Is this series $$\sum_{n\geq 1}\left(\prod_{k=1}^{n}k^k\right)^{\!-\frac{4}{n^2}} $$ convergent or divergent?
My attempt was to use the comparison test, but I'm stuck at finding the behaviour of $\displaystyle \prod_1^n k^k$ as $n$ goes to infinity. Thanks in advance.
On
By Cesaro-Stolz theorem, we have that $$\lim_{n\to\infty}\frac{1}{n^2 \log(n)}\sum_{k=1}^{n} k\log(k)=\frac{1}{2}$$ and then we see that for $n$ large, we have that $$\frac{1}{n^2}\sum_{k=1}^{n} k\log(k)\approx\frac{\log(n)}{2}\Rightarrow \frac{-4}{n^2}\sum_{k=1}^{n} k\log(k)\approx -2\log(n)$$and thus $$\left(\prod_{k=1}^{n}k^k\right)^{\!-\frac{4}{n^2}}\approx \frac{1}{n^2}$$ whence we conclude the series converges.
Q.E.D. (an elementary way , without integrals)
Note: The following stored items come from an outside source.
-- ==== Sys2Proof/Laws/Steps.lean ====
section
/-! SUPPORT. The steps of the table: what each kind of step answers, and that its effect keeps the invariant. -/

namespace Sys2Proof.Machine

/-! ### What a step answers -/

theorem stepIf_of {b : Bool} (f : State → State) (s : State) (h : b = true) : stepIf b f s = .next (taken f s) := by
  simp [stepIf, h]

theorem stepOn_of {α : Type} {o : Option α} {a : α} (f : α → State → State) (s : State) (h : o = some a) :
    stepOn o f s = .next (taken (f a) s) := by
  simp [stepOn, h]

theorem stepReturn_of {p : Source → Bool} {r : Returned} (f : Returned → State → State) (s : State)
    (h : s.returnOf p = some r) : stepReturn p f s = .next (taken (fun t => f r (takeReturn p t)) s) :=
  stepOn_of _ s h

/-- All that a step with a condition can answer. -/
theorem stepIf_next {b : Bool} {f : State → State} {s t : State} (h : stepIf b f s = .next t) :
    (b = true ∧ t = taken f s) ∨ t = s := by
  unfold stepIf at h
  split at h
  · next hb => cases h; exact .inl ⟨hb, rfl⟩
  · cases h; exact .inr rfl

/-- All that a step on something can answer. -/
theorem stepOn_next {α : Type} {o : Option α} {f : α → State → State} {s t : State}
    (h : stepOn o f s = .next t) : (∃ a, o = some a ∧ t = taken (f a) s) ∨ t = s := by
  unfold stepOn at h
  split at h
  · cases h; exact .inl ⟨_, rfl, rfl⟩
  · cases h; exact .inr rfl

/-- All that a step on a returned burst can answer. -/
theorem stepReturn_next {p : Source → Bool} {f : Returned → State → State} {s t : State}
    (h : stepReturn p f s = .next t) :
    (∃ r, s.returnOf p = some r ∧ t = taken (fun u => f r (takeReturn p u)) s) ∨ t = s := stepOn_next h

@[simp] theorem beginStep_steady (s : State) : (beginStep s).steady = s.steady := rfl

/-! ### The invariant through a step -/

theorem Inv.good {s : State} (h : Inv s) : Good s :=
  ⟨⟨h.pocket, h.inFlight, h.queue⟩, ⟨h.fifo, h.notices⟩, h.memory, h.clock⟩

theorem Good.inv {s : State} (h : Good s) (ho : s.out = {}) : Inv s :=
  ⟨h.memory, ho, h.bounded.1, h.bounded.2, h.caps.pocket, h.caps.inFlight, h.caps.queue, h.clock⟩

/-- A step whose effect keeps the invariant keeps it whole. -/
theorem taken_inv {f : State → State} {s : State} (h : Inv s) (hf : ∀ t, Good t → Good (f t)) : Inv (taken f s) :=
  (finish_good _ (hf _ (beginStep_good s h.good))).inv (finish_out _)

theorem takeReturn_good (p : Source → Bool) (s : State) (h : Good s) : Good (takeReturn p s) :=
  h.same rfl rfl rfl rfl rfl rfl rfl

theorem present_good (r : HostRequest) (s : State) (h : Good s) : Good (present r s) :=
  h.same rfl rfl rfl rfl rfl rfl rfl

theorem atLeave_good (s : State) (h : Good s) : Good s.atLeave := by
  unfold State.atLeave
  split
  · exact h
  · split
    · exact carry_good _ _ (settleGrant_good _ _ h)
    · exact h

theorem leaveNow_good (s : State) (h : Good s) : Good (leaveNow s) := by
  unfold leaveNow
  split
  · exact leaveWrite_good _ _ _ (atLeave_good s h)
  · exact h

theorem readReturned_good (r : Returned) (s : State) (h : Good s) : Good (readReturned r s) := by
  unfold readReturned
  split
  · exact h
  · split
    · exact h
    · exact advanceHead_good _ _ _ _ h

theorem expireStall_good (x : HostRequest × HeadWork × Nat × List Nat) (s : State) (h : Good s) :
    Good (expireStall x s) := serveHead_good _ _ _ _ _ (State.setChannel_good _ _ _ h)

theorem holdCheckout_good (x : HostRequest × HeadWork) (s : State) (h : Good s) : Good (holdCheckout x s) :=
  joinReleaseLine_good _ _ _ (h.same rfl rfl rfl rfl rfl rfl rfl)

theorem loadReturned_good (r : Returned) (s : State) (h : Good s) : Good (loadReturned r s) := by
  have := h.bounded.1
  unfold loadReturned
  split
  · exact h
  · next t _ =>
    have h1 : Good { s with host := { s.host with fifo := s.host.fifo.tail, head := none } } := by
      refine ⟨⟨h.caps.1, h.caps.2, h.caps.3⟩, ⟨?_, h.bounded.2⟩, h.memory, h.clock⟩
      simp only [List.length_tail]
      omega
    cases t <;> exact h1.same rfl rfl rfl rfl rfl rfl rfl

theorem workData_good (f : List Byte → State → State) (hf : ∀ d t, Good t → Good (f d t)) (r : Returned) (s : State)
    (h : Good s) : Good (workData f r s) := hf _ _ (h.same rfl rfl rfl rfl rfl rfl rfl)

theorem receive_good (bytes : List Byte) (w : Sweep) (s : State) (h : Good s) : Good (receive bytes w s) :=
  h.same rfl rfl rfl rfl rfl rfl rfl

theorem openWindow_good (w : Sweep) (s : State) (h : Good s) : Good (openWindow w s) :=
  h.same rfl rfl rfl rfl rfl rfl rfl

theorem blockFinished_good (r : Returned) (s : State) (h : Good s) : Good (blockFinished r s) := by
  unfold blockFinished; split <;> simp [h]

theorem patchFinished_good (r : Returned) (s : State) (h : Good s) : Good (patchFinished r s) := by
  unfold patchFinished; split <;> simp [h]

theorem fetchFinished_good (r : Returned) (s : State) (h : Good s) : Good (fetchFinished r s) := by
  unfold fetchFinished; split <;> simp [h]

theorem offsetRead_good (r : Returned) (s : State) (h : Good s) : Good (offsetRead r s) := by
  unfold offsetRead; split <;> simp [h]

theorem startPop_good (s : State) (h : Good s) (hp : s.canPop = true) : Good (startPop s) := by
  refine h.of (startPop_base s) (startPop_caps s h.caps ?_)
  unfold State.canPop at hp
  simp only [Bool.and_eq_true, decide_eq_true_eq] at hp
  have h8 : s.store.pocket.length ≤ 8 := hp.1.1.1.2
  show s.store.pocket.length < 16
  omega

theorem folioEntryWritten_good (s : State) (h : Good s) : Good (folioEntryWritten s) := by
  unfold folioEntryWritten
  split
  · exact h
  · next e rest hq =>
    have h1 : Good { s with rating := { s.rating with queue := rest, queueGranted := s.rating.queueGranted - 1 } } := by
      refine ⟨⟨h.caps.1, h.caps.2, ?_⟩, h.bounded, h.memory, h.clock⟩
      have := h.caps.3
      rw [hq, List.length_cons] at this
      show rest.length ≤ _
      omega
    dsimp only
    split
    · exact orderStep_good _ _ h1
    · exact h1

theorem startTake_good (s : State) (h : Good s) (hc : s.canTake = true) : Good (startTake s) := by
  unfold startTake
  apply raise_good
  refine ⟨⟨h.caps.1, ?_, h.caps.3⟩, h.bounded, h.memory, h.clock⟩
  unfold State.canTake at hc
  simp only [Bool.and_eq_true, decide_eq_true_eq] at hc
  simp only [List.length_append, List.length_singleton]
  exact hc.2

theorem takeData_good (r : Returned) (s : State) (h : Good s) : Good (takeData r s) := by
  unfold takeData; split <;> simp [h]

theorem writeNotice_good (n : Notice) (s : State) (h : Good s) : Good (writeNotice n s) := by
  have h1 : Good { s with notices := { s.notices with queue := s.notices.queue.tail } } := by
    refine ⟨⟨h.caps.1, h.caps.2, h.caps.3⟩, ⟨h.bounded.1, ?_⟩, h.memory, h.clock⟩
    have := h.bounded.2
    simp only [List.length_tail]
    omega
  unfold writeNotice
  dsimp only
  split
  · exact h1.same rfl rfl rfl rfl rfl rfl rfl
  · exact raise_good _ _ (raise_good _ _ (h1.same rfl rfl rfl rfl rfl rfl rfl))

end Sys2Proof.Machine
end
Here is an elementary approach, without using the Glaisher-Kinkelin constant. Observe that $$ \ln \left(\left(\prod_{k=1}^{n}k^k\right)^{\!-\frac{4}{n^2}}\right)= -\frac{4}{n^2} \sum_{k=1}^{n}k\ln k. $$ Let $k\geq 1$ and let $x \in [k,k+1]$. Since $\displaystyle x \rightarrow x\ln x$ is an increasing function, you may write $$ k\ln k \leq x\ln x \leq (k+1)\ln (k+1), $$ integrating $$ \int_k^{k+1} k\ln k \:dx \leq \int_k^{k+1}x\ln x \:dx \leq \int_k^{k+1}(k+1)\ln (k+1) \:dx $$ equivalently, $$ \int_{k-1}^{k}x\ln x \:dx \leq k\ln k \leq \int_k^{k+1}x\ln x \:dx $$ then summing from $k=1$ to $n$, $n\geq1$, you get $$ \int_{0}^{n}x\ln x \:dx \leq \sum_{k=1}^{n}k\ln k \leq \int_1^{n+1}x\ln x \:dx. $$
As $n$ tends to $+\infty$, you readily have $$ \begin{align} & \int_{0}^{n}x\ln x \:dx = -\frac{n^2}{4} \left(1+ \ln \frac{1}{n^2}\right),\\ & \int_{1}^{n+1}x\ln x \:dx = -\frac{n^2}{4} \left(1+ \ln \frac{1}{n^2}\right)+\mathcal{O}{(n \ln n)}, \end{align} $$ giving $$ 1+ \ln \frac{1}{n^2}-\mathcal{O}{\left(\frac{\ln n}{n}\right)} \leq -\frac{4}{n^2} \sum_{k=1}^{n}k\ln k \leq 1+ \ln \frac{1}{n^2} $$ thus, by exponentiation, $$ \left(\prod_{k=1}^{n}k^k\right)^{\!-\frac{4}{n^2}} \sim \frac{e}{n^2}, \quad n \rightarrow \infty, $$ and the given series is convergent.